INSTRUCTIONS TO FOLLOW - Repeat the stretch of entries below from the line with "data).stretchPending = false := rfl" through the line with "(s.acceptRdb).sclPin = s.sclPin := rfl". Include both ends and add nothing.

WORKING DATA -
@[simp] theorem State.acceptPlain_sdaPin (op : BitVec 4) (first : StepLabel) : (s.acceptPlain op first).sdaPin = s.sdaPin := rfl
@[simp] theorem State.acceptPlain_sclPin (op : BitVec 4) (first : StepLabel) : (s.acceptPlain op first).sclPin = s.sclPin := rfl
@[simp] theorem State.acceptPlain_halfCycleUs (op : BitVec 4) (first : StepLabel) : (s.acceptPlain op first).halfCycleUs = s.halfCycleUs := rfl
@[simp] theorem State.acceptPlain_lastSda (op : BitVec 4) (first : StepLabel) : (s.acceptPlain op first).lastSda = s.lastSda := rfl
@[simp] theorem State.acceptPlain_lastScl (op : BitVec 4) (first : StepLabel) : (s.acceptPlain op first).lastScl = s.lastScl := rfl
@[simp] theorem State.acceptPlain_stretchPending (op : BitVec 4) (first : StepLabel) : (s.acceptPlain op first).stretchPending = false := rfl
@[simp] theorem State.acceptPlain_res (op : BitVec 4) (first : StepLabel) : (s.acceptPlain op first).res = s.res := rfl
@[simp] theorem State.acceptPlain_busy (op : BitVec 4) (first : StepLabel) : (s.acceptPlain op first).busy = true := rfl
@[simp] theorem State.acceptPlain_op (op : BitVec 4) (first : StepLabel) : (s.acceptPlain op first).op = op := rfl
@[simp] theorem State.acceptPlain_step (op : BitVec 4) (first : StepLabel) : (s.acceptPlain op first).step = first := rfl
@[simp] theorem State.acceptPlain_bit (op : BitVec 4) (first : StepLabel) : (s.acceptPlain op first).bit = s.bit := rfl
@[simp] theorem State.acceptPlain_shreg (op : BitVec 4) (first : StepLabel) : (s.acceptPlain op first).shreg = s.shreg := rfl
@[simp] theorem State.acceptPlain_lvl (op : BitVec 4) (first : StepLabel) : (s.acceptPlain op first).lvl = s.lvl := rfl
@[simp] theorem State.acceptPlain_skip (op : BitVec 4) (first : StepLabel) : (s.acceptPlain op first).skip = s.skip := rfl
@[simp] theorem State.acceptPlain_dly (op : BitVec 4) (first : StepLabel) : (s.acceptPlain op first).dly = s.dly := rfl
@[simp] theorem State.acceptPlain_presc (op : BitVec 4) (first : StepLabel) : (s.acceptPlain op first).presc = s.presc := rfl
@[simp] theorem State.acceptPlain_smp (op : BitVec 4) (first : StepLabel) : (s.acceptPlain op first).smp = s.smp := rfl
@[simp] theorem State.acceptPlain_rspValid (op : BitVec 4) (first : StepLabel) : (s.acceptPlain op first).rspValid = false := rfl
@[simp] theorem State.acceptPlain_odCfg (op : BitVec 4) (first : StepLabel) : (s.acceptPlain op first).odCfg = false := rfl
@[simp] theorem State.acceptPlain_trace (op : BitVec 4) (first : StepLabel) : (s.acceptPlain op first).trace = s.trace := rfl
@[simp] theorem State.acceptPlain_cmds (op : BitVec 4) (first : StepLabel) : (s.acceptPlain op first).cmds = s.cmds := rfl
@[simp] theorem State.acceptPlain_envScript (op : BitVec 4) (first : StepLabel) : (s.acceptPlain op first).envScript = s.envScript := rfl
@[simp] theorem State.acceptPlain_configured (op : BitVec 4) (first : StepLabel) : (s.acceptPlain op first).configured = s.configured := rfl
@[simp] theorem State.acceptPlain_runNo (op : BitVec 4) (first : StepLabel) : (s.acceptPlain op first).runNo = s.runNo := rfl

@[simp] theorem State.acceptBegin_sdaPin (sda scl : Byte) (hc : HalfCycle) : (s.acceptBegin sda scl hc).sdaPin = sda := rfl
@[simp] theorem State.acceptBegin_sclPin (sda scl : Byte) (hc : HalfCycle) : (s.acceptBegin sda scl hc).sclPin = scl := rfl
@[simp] theorem State.acceptBegin_halfCycleUs (sda scl : Byte) (hc : HalfCycle) : (s.acceptBegin sda scl hc).halfCycleUs = hc := rfl
@[simp] theorem State.acceptBegin_lastSda (sda scl : Byte) (hc : HalfCycle) : (s.acceptBegin sda scl hc).lastSda = s.lastSda := rfl
@[simp] theorem State.acceptBegin_lastScl (sda scl : Byte) (hc : HalfCycle) : (s.acceptBegin sda scl hc).lastScl = s.lastScl := rfl
@[simp] theorem State.acceptBegin_stretchPending (sda scl : Byte) (hc : HalfCycle) : (s.acceptBegin sda scl hc).stretchPending = false := rfl
@[simp] theorem State.acceptBegin_res (sda scl : Byte) (hc : HalfCycle) : (s.acceptBegin sda scl hc).res = s.res := rfl
@[simp] theorem State.acceptBegin_busy (sda scl : Byte) (hc : HalfCycle) : (s.acceptBegin sda scl hc).busy = true := rfl
@[simp] theorem State.acceptBegin_op (sda scl : Byte) (hc : HalfCycle) : (s.acceptBegin sda scl hc).op = opBEGIN := rfl
@[simp] theorem State.acceptBegin_step (sda scl : Byte) (hc : HalfCycle) : (s.acceptBegin sda scl hc).step = .B0 := rfl
@[simp] theorem State.acceptBegin_bit (sda scl : Byte) (hc : HalfCycle) : (s.acceptBegin sda scl hc).bit = s.bit := rfl
@[simp] theorem State.acceptBegin_shreg (sda scl : Byte) (hc : HalfCycle) : (s.acceptBegin sda scl hc).shreg = s.shreg := rfl
@[simp] theorem State.acceptBegin_lvl (sda scl : Byte) (hc : HalfCycle) : (s.acceptBegin sda scl hc).lvl = s.lvl := rfl
@[simp] theorem State.acceptBegin_skip (sda scl : Byte) (hc : HalfCycle) : (s.acceptBegin sda scl hc).skip = s.skip := rfl
@[simp] theorem State.acceptBegin_dly (sda scl : Byte) (hc : HalfCycle) : (s.acceptBegin sda scl hc).dly = s.dly := rfl
@[simp] theorem State.acceptBegin_presc (sda scl : Byte) (hc : HalfCycle) : (s.acceptBegin sda scl hc).presc = s.presc := rfl
@[simp] theorem State.acceptBegin_smp (sda scl : Byte) (hc : HalfCycle) : (s.acceptBegin sda scl hc).smp = s.smp := rfl
@[simp] theorem State.acceptBegin_rspValid (sda scl : Byte) (hc : HalfCycle) : (s.acceptBegin sda scl hc).rspValid = false := rfl
@[simp] theorem State.acceptBegin_odCfg (sda scl : Byte) (hc : HalfCycle) : (s.acceptBegin sda scl hc).odCfg = false := rfl
@[simp] theorem State.acceptBegin_trace (sda scl : Byte) (hc : HalfCycle) : (s.acceptBegin sda scl hc).trace = s.trace := rfl
@[simp] theorem State.acceptBegin_cmds (sda scl : Byte) (hc : HalfCycle) : (s.acceptBegin sda scl hc).cmds = s.cmds := rfl
@[simp] theorem State.acceptBegin_envScript (sda scl : Byte) (hc : HalfCycle) : (s.acceptBegin sda scl hc).envScript = s.envScript := rfl
@[simp] theorem State.acceptBegin_configured (sda scl : Byte) (hc : HalfCycle) : (s.acceptBegin sda scl hc).configured = true := rfl
@[simp] theorem State.acceptBegin_runNo (sda scl : Byte) (hc : HalfCycle) : (s.acceptBegin sda scl hc).runNo = s.runNo := rfl

@[simp] theorem State.acceptWrb_sdaPin (data : Byte) : (s.acceptWrb data).sdaPin = s.sdaPin := rfl
@[simp] theorem State.acceptWrb_sclPin (data : Byte) : (s.acceptWrb data).sclPin = s.sclPin := rfl
@[simp] theorem State.acceptWrb_halfCycleUs (data : Byte) : (s.acceptWrb data).halfCycleUs = s.halfCycleUs := rfl
@[simp] theorem State.acceptWrb_lastSda (data : Byte) : (s.acceptWrb data).lastSda = s.lastSda := rfl
@[simp] theorem State.acceptWrb_lastScl (data : Byte) : (s.acceptWrb data).lastScl = s.lastScl := rfl
@[simp] theorem State.acceptWrb_stretchPending (data : Byte) : (s.acceptWrb data).stretchPending = false := rfl
@[simp] theorem State.acceptWrb_res (data : Byte) : (s.acceptWrb data).res = s.res := rfl
@[simp] theorem State.acceptWrb_busy (data : Byte) : (s.acceptWrb data).busy = true := rfl
@[simp] theorem State.acceptWrb_op (data : Byte) : (s.acceptWrb data).op = opWRB := rfl
@[simp] theorem State.acceptWrb_step (data : Byte) : (s.acceptWrb data).step = .W0 := rfl
@[simp] theorem State.acceptWrb_bit (data : Byte) : (s.acceptWrb data).bit = 7#3 := rfl
@[simp] theorem State.acceptWrb_shreg (data : Byte) : (s.acceptWrb data).shreg = data := rfl
@[simp] theorem State.acceptWrb_lvl (data : Byte) : (s.acceptWrb data).lvl = s.lvl := rfl
@[simp] theorem State.acceptWrb_skip (data : Byte) : (s.acceptWrb data).skip = s.skip := rfl
@[simp] theorem State.acceptWrb_dly (data : Byte) : (s.acceptWrb data).dly = s.dly := rfl
@[simp] theorem State.acceptWrb_presc (data : Byte) : (s.acceptWrb data).presc = s.presc := rfl
@[simp] theorem State.acceptWrb_smp (data : Byte) : (s.acceptWrb data).smp = s.smp := rfl
@[simp] theorem State.acceptWrb_rspValid (data : Byte) : (s.acceptWrb data).rspValid = false := rfl
@[simp] theorem State.acceptWrb_odCfg (data : Byte) : (s.acceptWrb data).odCfg = false := rfl
@[simp] theorem State.acceptWrb_trace (data : Byte) : (s.acceptWrb data).trace = s.trace := rfl
@[simp] theorem State.acceptWrb_cmds (data : Byte) : (s.acceptWrb data).cmds = s.cmds := rfl
@[simp] theorem State.acceptWrb_envScript (data : Byte) : (s.acceptWrb data).envScript = s.envScript := rfl
@[simp] theorem State.acceptWrb_configured (data : Byte) : (s.acceptWrb data).configured = s.configured := rfl
@[simp] theorem State.acceptWrb_runNo (data : Byte) : (s.acceptWrb data).runNo = s.runNo := rfl

@[simp] theorem State.acceptRdb_sdaPin : (s.acceptRdb).sdaPin = s.sdaPin := rfl
@[simp] theorem State.acceptRdb_sclPin : (s.acceptRdb).sclPin = s.sclPin := rfl
@[simp] theorem State.acceptRdb_halfCycleUs : (s.acceptRdb).halfCycleUs = s.halfCycleUs := rfl
@[simp] theorem State.acceptRdb_lastSda : (s.acceptRdb).lastSda = s.lastSda := rfl
@[simp] theorem State.acceptRdb_lastScl : (s.acceptRdb).lastScl = s.lastScl := rfl
@[simp] theorem State.acceptRdb_stretchPending : (s.acceptRdb).stretchPending = false := rfl
@[simp] theorem State.acceptRdb_res : (s.acceptRdb).res = s.res := rfl
@[simp] theorem State.acceptRdb_busy : (s.acceptRdb).busy = true := rfl
@[simp] theorem State.acceptRdb_op : (s.acceptRdb).op = opRDB := rfl
@[simp] theorem State.acceptRdb_step : (s.acceptRdb).step = (if s.stretchPending then .Ra else .R0) := rfl
@[simp] theorem State.acceptRdb_bit : (s.acceptRdb).bit = 7#3 := rfl
@[simp] theorem State.acceptRdb_shreg : (s.acceptRdb).shreg = 0x00#8 := rfl
@[simp] theorem State.acceptRdb_lvl : (s.acceptRdb).lvl = s.lvl := rfl
@[simp] theorem State.acceptRdb_skip : (s.acceptRdb).skip = s.stretchPending := rfl
@[simp] theorem State.acceptRdb_dly : (s.acceptRdb).dly = s.dly := rfl
@[simp] theorem State.acceptRdb_presc : (s.acceptRdb).presc = s.presc := rfl
@[simp] theorem State.acceptRdb_smp : (s.acceptRdb).smp = s.smp := rfl
@[simp] theorem State.acceptRdb_rspValid : (s.acceptRdb).rspValid = false := rfl
@[simp] theorem State.acceptRdb_odCfg : (s.acceptRdb).odCfg = false := rfl
@[simp] theorem State.acceptRdb_trace : (s.acceptRdb).trace = s.trace := rfl
@[simp] theorem State.acceptRdb_cmds : (s.acceptRdb).cmds = s.cmds := rfl
@[simp] theorem State.acceptRdb_envScript : (s.acceptRdb).envScript = s.envScript := rfl
@[simp] theorem State.acceptRdb_configured : (s.acceptRdb).configured = s.configured := rfl
@[simp] theorem State.acceptRdb_runNo : (s.acceptRdb).runNo = s.runNo := rfl
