-- ==== Sys2Proof/Laws/Decode.lean ====
section
/-! SUPPORT. What the fields of an encoded word are, and how a word is made of its fields. -/

namespace Sys2Proof

theorem toNat_append_eq_add {n m : Nat} (a : BitVec n) (b : BitVec m) :
    (a ++ b).toNat = a.toNat * 2 ^ m + b.toNat := by
  rw [BitVec.toNat_append, ← Nat.shiftLeft_add_eq_or_of_lt b.isLt, Nat.shiftLeft_eq]

theorem encodeC_toNat (op : BitVec 4) (sda scl : Byte) (hc : HalfCycle) :
    (encodeC op sda scl hc).toNat = op.toNat * 2 ^ 28 + sda.toNat * 2 ^ 20 + scl.toNat * 2 ^ 12 + hc.toNat := by
  unfold encodeC
  rw [toNat_append_eq_add, toNat_append_eq_add, toNat_append_eq_add]
  omega

@[simp] theorem fieldOpcode_encodeC (op : BitVec 4) (sda scl : Byte) (hc : HalfCycle) :
    fieldOpcode (encodeC op sda scl hc) = op := by
  apply BitVec.eq_of_toNat_eq
  simp only [fieldOpcode, BitVec.extractLsb'_toNat, encodeC_toNat, Nat.shiftRight_eq_div_pow]
  have := op.isLt; have := sda.isLt; have := scl.isLt; have := hc.isLt
  omega

@[simp] theorem fieldSda_encodeC (op : BitVec 4) (sda scl : Byte) (hc : HalfCycle) :
    fieldSda (encodeC op sda scl hc) = sda := by
  apply BitVec.eq_of_toNat_eq
  simp only [fieldSda, BitVec.extractLsb'_toNat, encodeC_toNat, Nat.shiftRight_eq_div_pow]
  have := op.isLt; have := sda.isLt; have := scl.isLt; have := hc.isLt
  omega

@[simp] theorem fieldScl_encodeC (op : BitVec 4) (sda scl : Byte) (hc : HalfCycle) :
    fieldScl (encodeC op sda scl hc) = scl := by
  apply BitVec.eq_of_toNat_eq
  simp only [fieldScl, BitVec.extractLsb'_toNat, encodeC_toNat, Nat.shiftRight_eq_div_pow]
  have := op.isLt; have := sda.isLt; have := scl.isLt; have := hc.isLt
  omega

@[simp] theorem fieldHc_encodeC (op : BitVec 4) (sda scl : Byte) (hc : HalfCycle) :
    fieldHc (encodeC op sda scl hc) = hc := by
  apply BitVec.eq_of_toNat_eq
  simp only [fieldHc, BitVec.extractLsb'_toNat, encodeC_toNat, Nat.shiftRight_eq_div_pow]
  have := op.isLt; have := sda.isLt; have := scl.isLt; have := hc.isLt
  omega

@[simp] theorem fieldOpcode_encodeN (op : BitVec 4) : fieldOpcode (encodeN op) = op := by
  apply BitVec.eq_of_toNat_eq
  simp only [fieldOpcode, encodeN, BitVec.extractLsb'_toNat, toNat_append_eq_add, Nat.shiftRight_eq_div_pow,
    BitVec.toNat_ofNat]
  have := op.isLt
  omega

@[simp] theorem fieldOpcode_encodeD (op : BitVec 4) (data : Byte) : fieldOpcode (encodeD op data) = op := by
  apply BitVec.eq_of_toNat_eq
  simp only [fieldOpcode, encodeD, BitVec.extractLsb'_toNat, toNat_append_eq_add, Nat.shiftRight_eq_div_pow,
    BitVec.toNat_ofNat]
  have := op.isLt; have := data.isLt
  omega

@[simp] theorem fieldOpcode_encodeL (op : BitVec 4) (level : Level) : fieldOpcode (encodeL op level) = op := by
  apply BitVec.eq_of_toNat_eq
  simp only [fieldOpcode, encodeL, BitVec.extractLsb'_toNat, toNat_append_eq_add, Nat.shiftRight_eq_div_pow,
    BitVec.toNat_ofNat]
  have := op.isLt; have := (BitVec.ofBool level).isLt
  omega

/-- A format C word is its four fields. -/
theorem encodeC_fields (w : CmdWord) : encodeC (fieldOpcode w) (fieldSda w) (fieldScl w) (fieldHc w) = w := by
  apply BitVec.eq_of_toNat_eq
  rw [encodeC_toNat]
  simp only [fieldOpcode, fieldSda, fieldScl, fieldHc, BitVec.extractLsb'_toNat, Nat.shiftRight_eq_div_pow]
  have := w.isLt
  omega

/-- A format N word is its opcode. -/
theorem encodeN_fields (w : CmdWord) (h : lowBitsN w = 0#28) : encodeN (fieldOpcode w) = w := by
  have e := congrArg BitVec.toNat h
  apply BitVec.eq_of_toNat_eq
  simp only [encodeN, toNat_append_eq_add]
  simp only [fieldOpcode, lowBitsN, BitVec.extractLsb'_toNat, Nat.shiftRight_eq_div_pow, BitVec.toNat_ofNat] at e ⊢
  have := w.isLt
  omega

/-- A format D word is its opcode and its data byte. -/
theorem encodeD_fields (w : CmdWord) (h : lowBitsD w = 0#20) : encodeD (fieldOpcode w) (fieldData w) = w := by
  have e := congrArg BitVec.toNat h
  apply BitVec.eq_of_toNat_eq
  simp only [encodeD, toNat_append_eq_add]
  simp only [fieldOpcode, fieldData, lowBitsD, BitVec.extractLsb'_toNat, Nat.shiftRight_eq_div_pow,
    BitVec.toNat_ofNat] at e ⊢
  have := w.isLt
  omega

/-- A format L word is its opcode and its level. -/
theorem encodeL_fields (w : CmdWord) (h : lowBitsL w = 0#27) : encodeL (fieldOpcode w) (fieldLevel w) = w := by
  have e := congrArg BitVec.toNat h
  apply BitVec.eq_of_toNat_eq
  simp only [encodeL, toNat_append_eq_add]
  have hl : (BitVec.ofBool (fieldLevel w)).toNat = w.toNat % 2 := by
    simp [fieldLevel, BitVec.getLsbD, Nat.testBit_zero, BitVec.toNat_ofBool]
    rcases Nat.mod_two_eq_zero_or_one w.toNat with h | h <;> simp [h]
  rw [hl]
  simp only [fieldOpcode, lowBitsL, BitVec.extractLsb'_toNat, Nat.shiftRight_eq_div_pow, BitVec.toNat_ofNat] at e ⊢
  have := w.isLt
  omega

end Sys2Proof
end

RESPONSE FOR THIS EXERCISE -
@[simp] theorem State.acceptWrb_stretchPending (data : Byte) : (s.acceptWrb data).stretchPending = false := rfl
@[simp] theorem State.acceptWrb_res (data : Byte) : (s.acceptWrb data).res = s.res := rfl
@[simp] theorem State.acceptWrb_busy (data : Byte) : (s.acceptWrb data).busy = true := rfl
@[simp] theorem State.acceptWrb_op (data : Byte) : (s.acceptWrb data).op = opWRB := rfl
@[simp] theorem State.acceptWrb_step (data : Byte) : (s.acceptWrb data).step = .W0 := rfl
@[simp] theorem State.acceptWrb_bit (data : Byte) : (s.acceptWrb data).bit = 7#3 := rfl
@[simp] theorem State.acceptWrb_shreg (data : Byte) : (s.acceptWrb data).shreg = data := rfl
@[simp] theorem State.acceptWrb_lvl (data : Byte) : (s.acceptWrb data).lvl = s.lvl := rfl
@[simp] theorem State.acceptWrb_skip (data : Byte) : (s.acceptWrb data).skip = s.skip := rfl
@[simp] theorem State.acceptWrb_dly (data : Byte) : (s.acceptWrb data).dly = s.dly := rfl
@[simp] theorem State.acceptWrb_presc (data : Byte) : (s.acceptWrb data).presc = s.presc := rfl
@[simp] theorem State.acceptWrb_smp (data : Byte) : (s.acceptWrb data).smp = s.smp := rfl
@[simp] theorem State.acceptWrb_rspValid (data : Byte) : (s.acceptWrb data).rspValid = false := rfl
@[simp] theorem State.acceptWrb_odCfg (data : Byte) : (s.acceptWrb data).odCfg = false := rfl
@[simp] theorem State.acceptWrb_trace (data : Byte) : (s.acceptWrb data).trace = s.trace := rfl
@[simp] theorem State.acceptWrb_cmds (data : Byte) : (s.acceptWrb data).cmds = s.cmds := rfl
@[simp] theorem State.acceptWrb_envScript (data : Byte) : (s.acceptWrb data).envScript = s.envScript := rfl
@[simp] theorem State.acceptWrb_configured (data : Byte) : (s.acceptWrb data).configured = s.configured := rfl
@[simp] theorem State.acceptWrb_runNo (data : Byte) : (s.acceptWrb data).runNo = s.runNo := rfl

@[simp] theorem State.acceptRdb_sdaPin : (s.acceptRdb).sdaPin = s.sdaPin := rfl
@[simp] theorem State.acceptRdb_sclPin : (s.acceptRdb).sclPin = s.sclPin := rfl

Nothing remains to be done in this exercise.